Besides, in another study, clinical data on 23 hospitalized COVID-19 patients who were 23–72 years old were examined to determine the therapeutic efficacy of a combination of traditional Chinese and Western medicine (antiviral and anti-inflammatory drugs, oxygen therapy and glucocorticoid) with the former acting as an adjuvant to treat SARS-CoV-2. Of the 23 patients, 10 were male and 13 were female (Zhou et al., 2020; Zhu et al., 2020). Clinical symptoms of fever, sputum, chest tightness, and asthma digestive tract symptoms were recorded as 78.3, 26.1, 26.1, and 8.7% respectively. Hematological tests revealed that the overall number of white blood cells was normal. However, 16 patients reported low lymphocytes, and two patients were observed to have an irregular liver function. Triglycerides and cholesterol levels were elevated and CRP was reduced at discharge. Chest CT scans confirmed that there were several shades of ground glass under the pleura. The condition was exacerbated by interstitial thickening. Antiviral, anti-infective, and oxygen inhalation therapies were used to cure all cases. Non-invasive ventilation was provided to only one critical patient. After obtaining the negative results of the nucleic acid screening, all patients were released (Zhu et al., 2020).

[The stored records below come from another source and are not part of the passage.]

theorem execEpSegRehashResume_keeps (p : HostPort) (n : Fin 64) (s : State) {nxt : State} (h : execEpSegRehashResume p n s = .next nxt) :
    nxt.pending = s.pending ∧ nxt.now = s.now ∧ nxt.serial = s.serial ∧ nxt.pins = s.pins ∧ nxt.md = s.md ∧
    nxt.flt = s.flt ∧ nxt.clk = s.clk ∧ nxt.ref = s.ref ∧ nxt.kennel = s.kennel ∧ nxt.time = s.time ∧
    nxt.buf = s.buf ∧ nxt.port = s.port ∧ nxt.slices = s.slices ∧ nxt.gen = s.gen ∧ nxt.core = s.core ∧
    nxt.sch = s.sch ∧ nxt.tel = s.tel ∧ nxt.pwr = s.pwr ∧ nxt.regs = s.regs ∧ nxt.cnts = s.cnts := by
  unfold execEpSegRehashResume at h; obtain rfl := Outcome.next.inj h; clear h
  have e : ∀ a : State, (a.pending, a.now, a.serial, a.pins, a.md, a.flt, a.clk, a.ref, a.kennel, a.time, a.buf, a.port, a.slices, a.gen, a.core, a.sch, a.tel, a.pwr, a.regs, a.cnts) = (s.pending, s.now, s.serial, s.pins, s.md, s.flt, s.clk, s.ref, s.kennel, s.time, s.buf, s.port, s.slices, s.gen, s.core, s.sch, s.tel, s.pwr, s.regs, s.cnts) →
      a.pending = s.pending ∧ a.now = s.now ∧ a.serial = s.serial ∧ a.pins = s.pins ∧ a.md = s.md ∧ a.flt = s.flt ∧
      a.clk = s.clk ∧ a.ref = s.ref ∧ a.kennel = s.kennel ∧ a.time = s.time ∧ a.buf = s.buf ∧ a.port = s.port ∧
      a.slices = s.slices ∧ a.gen = s.gen ∧ a.core = s.core ∧ a.sch = s.sch ∧ a.tel = s.tel ∧ a.pwr = s.pwr ∧
      a.regs = s.regs ∧ a.cnts = s.cnts := by
    intro a h; simpa only [Prod.mk.injEq] using h
  apply e
  refine runCmd_keeps (fun t => (t.pending, t.now, t.serial, t.pins, t.md, t.flt, t.clk, t.ref, t.kennel, t.time, t.buf, t.port, t.slices, t.gen, t.core, t.sch, t.tel, t.pwr, t.regs, t.cnts)) (by simp) (by simp) _ _ _ _ _ _ _ ?_
  intro c t
  (repeat' split) <;> first | rfl | (simp; done) | (rename_i q; simp [snd_of q]; done) | (rename_i q _; simp [snd_of q]; done) | (rename_i q _ _; simp [snd_of q]; done)

theorem execEpSegRehashRevert_keeps (p : HostPort) (n : Fin 64) (s : State) {nxt : State} (h : execEpSegRehashRevert p n s = .next nxt) :
    nxt.pending = s.pending ∧ nxt.now = s.now ∧ nxt.serial = s.serial ∧ nxt.pins = s.pins ∧ nxt.md = s.md ∧
    nxt.flt = s.flt ∧ nxt.clk = s.clk ∧ nxt.ref = s.ref ∧ nxt.kennel = s.kennel ∧ nxt.time = s.time ∧
    nxt.buf = s.buf ∧ nxt.port = s.port ∧ nxt.slices = s.slices ∧ nxt.gen = s.gen ∧ nxt.core = s.core ∧
    nxt.sch = s.sch ∧ nxt.tel = s.tel ∧ nxt.pwr = s.pwr ∧ nxt.regs = s.regs ∧ nxt.cnts = s.cnts := by
  unfold execEpSegRehashRevert at h; obtain rfl := Outcome.next.inj h; clear h
  have e : ∀ a : State, (a.pending, a.now, a.serial, a.pins, a.md, a.flt, a.clk, a.ref, a.kennel, a.time, a.buf, a.port, a.slices, a.gen, a.core, a.sch, a.tel, a.pwr, a.regs, a.cnts) = (s.pending, s.now, s.serial, s.pins, s.md, s.flt, s.clk, s.ref, s.kennel, s.time, s.buf, s.port, s.slices, s.gen, s.core, s.sch, s.tel, s.pwr, s.regs, s.cnts) →
      a.pending = s.pending ∧ a.now = s.now ∧ a.serial = s.serial ∧ a.pins = s.pins ∧ a.md = s.md ∧ a.flt = s.flt ∧
      a.clk = s.clk ∧ a.ref = s.ref ∧ a.kennel = s.kennel ∧ a.time = s.time ∧ a.buf = s.buf ∧ a.port = s.port ∧
      a.slices = s.slices ∧ a.gen = s.gen ∧ a.core = s.core ∧ a.sch = s.sch ∧ a.tel = s.tel ∧ a.pwr = s.pwr ∧
      a.regs = s.regs ∧ a.cnts = s.cnts := by
    intro a h; simpa only [Prod.mk.injEq] using h
  apply e
  refine runCmd_keeps (fun t => (t.pending, t.now, t.serial, t.pins, t.md, t.flt, t.clk, t.ref, t.kennel, t.time, t.buf, t.port, t.slices, t.gen, t.core, t.sch, t.tel, t.pwr, t.regs, t.cnts)) (by simp) (by simp) _ _ _ _ _ _ _ ?_
  intro c t
  (repeat' split) <;> first | rfl | (simp; done) | (rename_i q; simp [snd_of q]; done) | (rename_i q _; simp [snd_of q]; done) | (rename_i q _ _; simp [snd_of q]; done)

theorem execEpSegSwap_keeps (p : HostPort) (n : Fin 64) (s : State) {nxt : State} (h : execEpSegSwap p n s = .next nxt) :
    nxt.pending = s.pending ∧ nxt.now = s.now ∧ nxt.serial = s.serial ∧ nxt.pins = s.pins ∧ nxt.md = s.md ∧
    nxt.clk = s.clk ∧ nxt.kennel = s.kennel ∧ nxt.time = s.time ∧ nxt.buf = s.buf ∧ nxt.port = s.port ∧
    nxt.slices = s.slices ∧ nxt.gen = s.gen ∧ nxt.core = s.core ∧ nxt.sch = s.sch ∧ nxt.tel = s.tel ∧
    nxt.pwr = s.pwr ∧ nxt.cnts = s.cnts ∧ nxt.flt.keel0 = s.flt.keel0 ∧ nxt.flt.keel1 = s.flt.keel1 := by
  unfold execEpSegSwap at h; obtain rfl := Outcome.next.inj h; clear h
  have e : ∀ a : State, (a.pending, a.now, a.serial, a.pins, a.md, a.clk, a.kennel, a.time, a.buf, a.port, a.slices, a.gen, a.core, a.sch, a.tel, a.pwr, a.cnts, a.flt.keel0, a.flt.keel1) = (s.pending, s.now, s.serial, s.pins, s.md, s.clk, s.kennel, s.time, s.buf, s.port, s.slices, s.gen, s.core, s.sch, s.tel, s.pwr, s.cnts, s.flt.keel0, s.flt.keel1) →
      a.pending = s.pending ∧ a.now = s.now ∧ a.serial = s.serial ∧ a.pins = s.pins ∧ a.md = s.md ∧ a.clk = s.clk ∧
      a.kennel = s.kennel ∧ a.time = s.time ∧ a.buf = s.buf ∧ a.port = s.port ∧ a.slices = s.slices ∧
      a.gen = s.gen ∧ a.core = s.core ∧ a.sch = s.sch ∧ a.tel = s.tel ∧ a.pwr = s.pwr ∧ a.cnts = s.cnts ∧
      a.flt.keel0 = s.flt.keel0 ∧ a.flt.keel1 = s.flt.keel1 := by
    intro a h; simpa only [Prod.mk.injEq] using h
  apply e
  refine runCmd_keeps (fun t => (t.pending, t.now, t.serial, t.pins, t.md, t.clk, t.kennel, t.time, t.buf, t.port, t.slices, t.gen, t.core, t.sch, t.tel, t.pwr, t.cnts, t.flt.keel0, t.flt.keel1)) (by simp) (by simp) _ _ _ _ _ _ _ ?_
  intro c t
  (repeat' split) <;> first | rfl | (simp; done) | (rename_i q; simp [snd_of q]; done) | (rename_i q _; simp [snd_of q]; done) | (rename_i q _ _; simp [snd_of q]; done)
end Sys2Proof.Machine
end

These trials of patented traditional Chinese medicines were conducted to ensure safety and efficacy in treating SARS-CoV-2 infection, although the exact formulations or recipes are not publicly available.

Ayurvedic medicine and its extracts have been used for a very long time in the prevention and cure of viral maladies. Ayurvedic Kadha is prepared from using several Indian botanical drugs including ‘tulsi’ (Ocimum sanctum L. from Lamiaceae family), ‘haldi’ (Curcuma longa L. from Zingiberaceae family), ‘giloy’ (Tinospora cordifolia (Lour.) Merr. from Menispermaceae family), ‘black pepper’ (Piper nigrum L. belonging to Piperaceae family), ‘ginger’ (Zingiber officinale Roscoe from Zingiberaceae family), ‘clove’ (Syzygium aromaticum (L.) Merr. & L.M.Perry from Myrtaceae family), ‘cardamom’ (Elettaria cardamomum (L.) Maton from Zingiberaceae family), ‘lemon’ (Citrus limon (L.) Osbeck from Rutaceae family) and ‘ashwagandha’ (Withania somnifera (L.) Dunal from Solanaceae family) (Maurya and Sharma, 2020). Preparing Kadha (decoction) for oral intake is a significant Ayurvedic procedure for amplifying the effect of pharmacological agents in botanical drugs. Kadha is an ancient type of medicine made by combining botanical drugs and spices. The Indian government suggested the use of Kadha during the COVID-19 epidemic to enhance immunity and promote healing (Maurya and Sharma, 2020). The Ayurvedic Kadha-based phytochemicals have a strong binding affinity with the various viral and host macromolecular target proteins. This suggests that they can exert antiviral efficacy by regulating viral replication and proliferation in host cells. (Maurya and Sharma, 2020).

An observational study (ClinicalTrials.gov Identifier: NCT04387643) with 52 participants was conducted for the 30 days between March 1, 2020, and April 2, 2020. The aim was to assess the efficacy of Ayurvedic kadha as a primary therapy to protect healthcare workers during the COVID-19 pandemic. After the study period, their physical and psychological health, their ability to cope with distress, and their capacity for self-help were evaluated (NCT04387643, 2020).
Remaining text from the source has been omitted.